Improved Loop-Flow Method for Hydraulic Analysis of Water Distribution Systems

Abstract

Different methods have been developed in the past to formulate and solve steady-state hydraulics of a water distribution system (WDS). The most widely used method nowadays is probably the global gradient algorithm (GGA). The loop-flow method (also known as the Q method) represents a viable alternative to GGA, especially when combined with suitably preprocessed network data. The main advantage of the Q method over the GGA is in the smaller number of unknowns to solve for, which is coming from the fact that real WDSs typically have far less loops than nodes.

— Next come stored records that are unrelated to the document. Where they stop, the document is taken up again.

-- ==== Sys2Proof/Tests/Slice0.lean ====
section
/-! SUPPORT. Tests of one step or one function each, with results taken from 95_test_vectors.md and the worked examples
of the rules, and for every statement of Certificates/Slice0/Obligations.lean a witness that meets its hypotheses. -/

namespace Sys2Proof.Tests
open Sys2Proof Sys2Proof.Machine

/-! ## States and host transactions the tests are written with -/

/-- The block after the first cycle of 70_reset_and_hazards.md R171, with `BASE` = 0x100 and latencies that differ. -/
def idle : State :=
  { State.reset with
    settling := false
    params := ⟨1, ⟨0, 1, 2, Vector.replicate NR 3, 4, 5, [(5, 6)]⟩⟩ }

/-- The block with this command in flight, `n` cycles before its completion. -/
def flying (op : Op) (n : Nat) (s : State) : State := { s with busy := true, inflight := some ⟨op, n⟩ }

/-- The host makes this transaction in the next cycle. -/
def does (t : Transaction) (s : State) : State := { s with port := [⟨true, some t⟩] }

/-- The host writes a word at this offset in the next cycle. -/
def writes (off : Nat) (w : Word) (s : State) : State := does (.write (s.base + off) 4 w) s

/-- The host reads a word at this offset in the next cycle. -/
def reads (off : Nat) (s : State) : State := does (.read (s.base + off) 4) s

/-- The next state, if there is one. -/
def next? : Host.Outcome State Fault Refusal → Option State
  | .next t => some t
  | .fault _ => none
  | .refused _ => none

/-- STATUS as a host would read it after the step. -/
def status? (s : State) : Option Word := (next? (step s)).map statusWord

/-- The port's answer after the step. -/
def answer? (s : State) : Option Answer := (next? (step s)).bind State.answer

/-- MODPOW of 0 to the 0, `n` cycles before its completion. -/
def powFlying (n : Nat) : State := flying (captureModpow idle) n idle

/-- HASH of 1 and 2, `n` cycles before its completion. -/
def hashInputs : State := { idle with in0 := 1, in1 := 2 }

def hashFlying (n : Nat) : State :=
  flying (.hash 1 2 ⟨8, .before, perm ⟨1, 2, 0⟩⟩) n hashInputs

/-- A block with rounds left. -/
def atRound (k : Fin (NR + 1)) (v : Triple) : State := { idle.setTriple v with rcnt := k }

/-- ROUND at index `k` of `v`, in its last cycle. -/
def roundFlying (k : Fin NR) (v : Triple) : State :=
  flying (captureRound k (atRound k.castSucc v)) 1 (atRound k.castSucc v)

/-! ## WellFormed: an ill-formed command word for each check -/

theorem test_wellFormed_accepts_hash : (CW.mk 4 0).wellFormed = true := by decide

theorem test_wellFormed_refuses_reserved_bits :
    (CW.mk 4 1).reservedBitsClear = false ∧ (CW.mk 4 1).opcodeAssigned = true ∧ (CW.mk 4 1).wellFormed = false := by
  decide

theorem test_wellFormed_refuses_reserved_opcode :
    (CW.mk 6 0).opcodeAssigned = false ∧ (CW.mk 6 0).reservedBitsClear = true ∧ (CW.mk 6 0).wellFormed = false := by
  decide

/-! ## Decode: every command's word, from the opcode map of 30_encoding.md R62 (OP in bits 3:0) -/

theorem test_decode_nop : decode 0b00000000000000000000000000000000#32 = .ok .nop := by rfl

theorem test_decode_init : decode 0b00000000000000000000000000000001#32 = .ok .init := by rfl

theorem test_decode_round : decode 0b00000000000000000000000000000010#32 = .ok .round := by rfl

theorem test_decode_permute : decode 0b00000000000000000000000000000011#32 = .ok .permute := by rfl

theorem test_decode_hash : decode 0b00000000000000000000000000000100#32 = .ok .hash := by rfl

theorem test_decode_modpow : decode 0b00000000000000000000000000000101#32 = .ok .modpow := by rfl
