-- ==== Sys2Proof/Word.lean ====
section
/-! DEFINITION. The word types of the block: every quantity is unsigned (R6). -/

namespace Sys2Proof

/-- A byte: every stream carries bytes and PBUF is byte addressed (R5 "byte width", R33). -/
abbrev Byte := BitVec 8

/-- The 16-bit unsigned quantities: the frame's length field, `p_len`, `p_remaining`, `e_remaining` (R5, R16, R19, R20). -/
abbrev Half := BitVec 16

/-- The width of LEN_REQ, the payload length the host asks for (R5, R51). -/
abbrev LenReq := BitVec 32

/-- A command word on the block's command port (R50). -/
abbrev CmdWord := BitVec 64

end Sys2Proof
end

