-- ==== Sys2Proof/Certificates/Slice0/Obligations.lean ====
section
/-! DEFINITION. The statements about the model, from the numbered rules of the spec. Expected values are written out here
from the rules (numbers, byte lists, record updates), not by calling the operation a meaning is made of. -/

open Sys2Proof Sys2Proof.Machine Sys2Proof.Safety

/-! ## Words and decoding (R50 to R62) -/

/-- Decoding the word of a command gives that command back, every operand at every value (R50, R54, R58). -/
def Obligations.DecodeOfEncodeIsTheCommand : Prop :=
  ∀ i : Instr, decode (encode i) = .ok i

/-- A word that decodes is the word R58 writes for its command: no two words spell one command (R54, R58, R62). -/
def Obligations.EncodeOfDecodeIsTheWord : Prop :=
  ∀ (w : CmdWord) (i : Instr), decode w = .ok i → encode i = w

/-- A word selects a row of R52's table exactly when it decodes to a command of that row's mnemonic; at most one row
matches any word; and a word that no row matches is rejected. -/
def Obligations.DecodeAgreesWithMatchAndMask : Prop :=
  (∀ (w : CmdWord), ∀ r ∈ opRows, w &&& r.mask = r.pattern ↔ ∃ i, decode w = .ok i ∧ i.mnemonic = r.mnemonic) ∧
  (∀ (w : CmdWord), ∀ r ∈ opRows, ∀ r' ∈ opRows,
    w &&& r.mask = r.pattern → w &&& r'.mask = r'.pattern → r = r') ∧
  (∀ (w : CmdWord), (∀ r ∈ opRows, w &&& r.mask ≠ r.pattern) → ∃ e, decode w = .error e)

/-- Words written out bit by bit from R50 and R52 decode to the commands they stand for (a sanity statement). -/
def Obligations.WrittenWordsDecode : Prop :=
  decode 0b0001_00000101_00000001_000000000000_00000000000000000000000000000010#64 = .ok (.encBegin 0x05#8 0x01#8 2#32) ∧
  decode 0b0010_00000000_00000000_000000000000_00000000000000000000000011111111#64 = .ok (.encData 0xFF#8) ∧
  decode 0b0011_00000110_00000001_000000000000_00000000000000000000000000000000#64 = .ok (.encPoll 0x06#8 0x01#8) ∧
  decode 0b0100_00000000_00000000_000000000000_00000000000000000000000010110101#64 = .ok (.parseByte 0xB5#8) ∧
  decode 0b0101_00000000_00000000_000000000000_00000000000000000000000000000000#64 = .ok .ckClear ∧
  decode 0b0110_00000000_00000000_000000000000_00000000000000000000000000000110#64 = .ok (.ckUpdate 0x06#8) ∧
  decode 0b0111_00000000_00000000_000000000000_00000000000000000000000000000000#64 = .ok .reset

/-- R55: a word whose OP is 0x0 or 0x8 to 0xF spells no command, and a step that takes it is Fault(ReservedEncoding)
whatever the state (of a run that has not faulted before, R117). That the word a step takes is the head of `port` is the
model's (log entry 2). -/
def Obligations.ReservedOpcodeFaults : Prop :=
  ∀ (s : State) (w : CmdWord) (rest : List PortInput),
    w.toNat / 2 ^ 60 = 0 ∨ 8 ≤ w.toNat / 2 ^ 60 →
    (∀ i, decode w ≠ .ok i) ∧
    (s.faulted = false → step { s with port := .command w :: rest } = .fault .reservedEncoding)

/-- R56: a word whose OP is assigned and one of whose must-be-zero bits (R53: RSV always; CLASS, ID and OPND[31:8] where
the command takes DATA; OPND in ENC_POLL; bits 59:0 in CK_CLEAR and RESET) is not zero is Fault(ReservedEncoding), and so
is every word that no row of R52's table matches: there is no hint and no custom space. That the word a step takes is the
head of `port` is the model's (log entry 2). -/
def Obligations.NonzeroReservedBitFaults : Prop :=
  (∀ (s : State) (w : CmdWord) (rest : List PortInput), s.faulted = false →
    ((w.extractLsb' 60 4 = 1#4 ∧ w.extractLsb' 32 12 ≠ 0#12) ∨
     (w.extractLsb' 60 4 = 3#4 ∧ (w.extractLsb' 32 12 ≠ 0#12 ∨ w.extractLsb' 0 32 ≠ 0#32)) ∨
     ((w.extractLsb' 60 4 = 2#4 ∨ w.extractLsb' 60 4 = 4#4 ∨ w.extractLsb' 60 4 = 6#4) ∧
       (w.extractLsb' 52 8 ≠ 0#8 ∨ w.extractLsb' 44 8 ≠ 0#8 ∨ w.extractLsb' 32 12 ≠ 0#12 ∨ w.extractLsb' 8 24 ≠ 0#24)) ∨
     ((w.extractLsb' 60 4 = 5#4 ∨ w.extractLsb' 60 4 = 7#4) ∧ w.extractLsb' 0 60 ≠ 0#60)) →
    step { s with port := .command w :: rest } = .fault .reservedEncoding) ∧
  (∀ (s : State) (w : CmdWord) (rest : List PortInput), s.faulted = false → w.wf = false →
    step { s with port := .command w :: rest } = .fault .reservedEncoding)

A new loop-flow-type method, relying on the novel triangulation based loops identification algorithm (TRIBAL) that was implemented in the corresponding new hydraulic solver (Q), is presented in this paper (TRIBAL-Q). The new method aims to exploit this advantage, while overcoming key drawbacks of existing Q methods. The performance of the TRIBAL-Q-based solver is compared with the GGA-based solver on four large real networks of different complexity and topology. The results obtained demonstrate that, despite requiring an increased number of iterations to converge, the TRIBAL-Q method-based solver is substantially computationally faster, has slightly better numerical stability, and is equally accurate in making predictions when compared with the GGA-based hydraulic solver.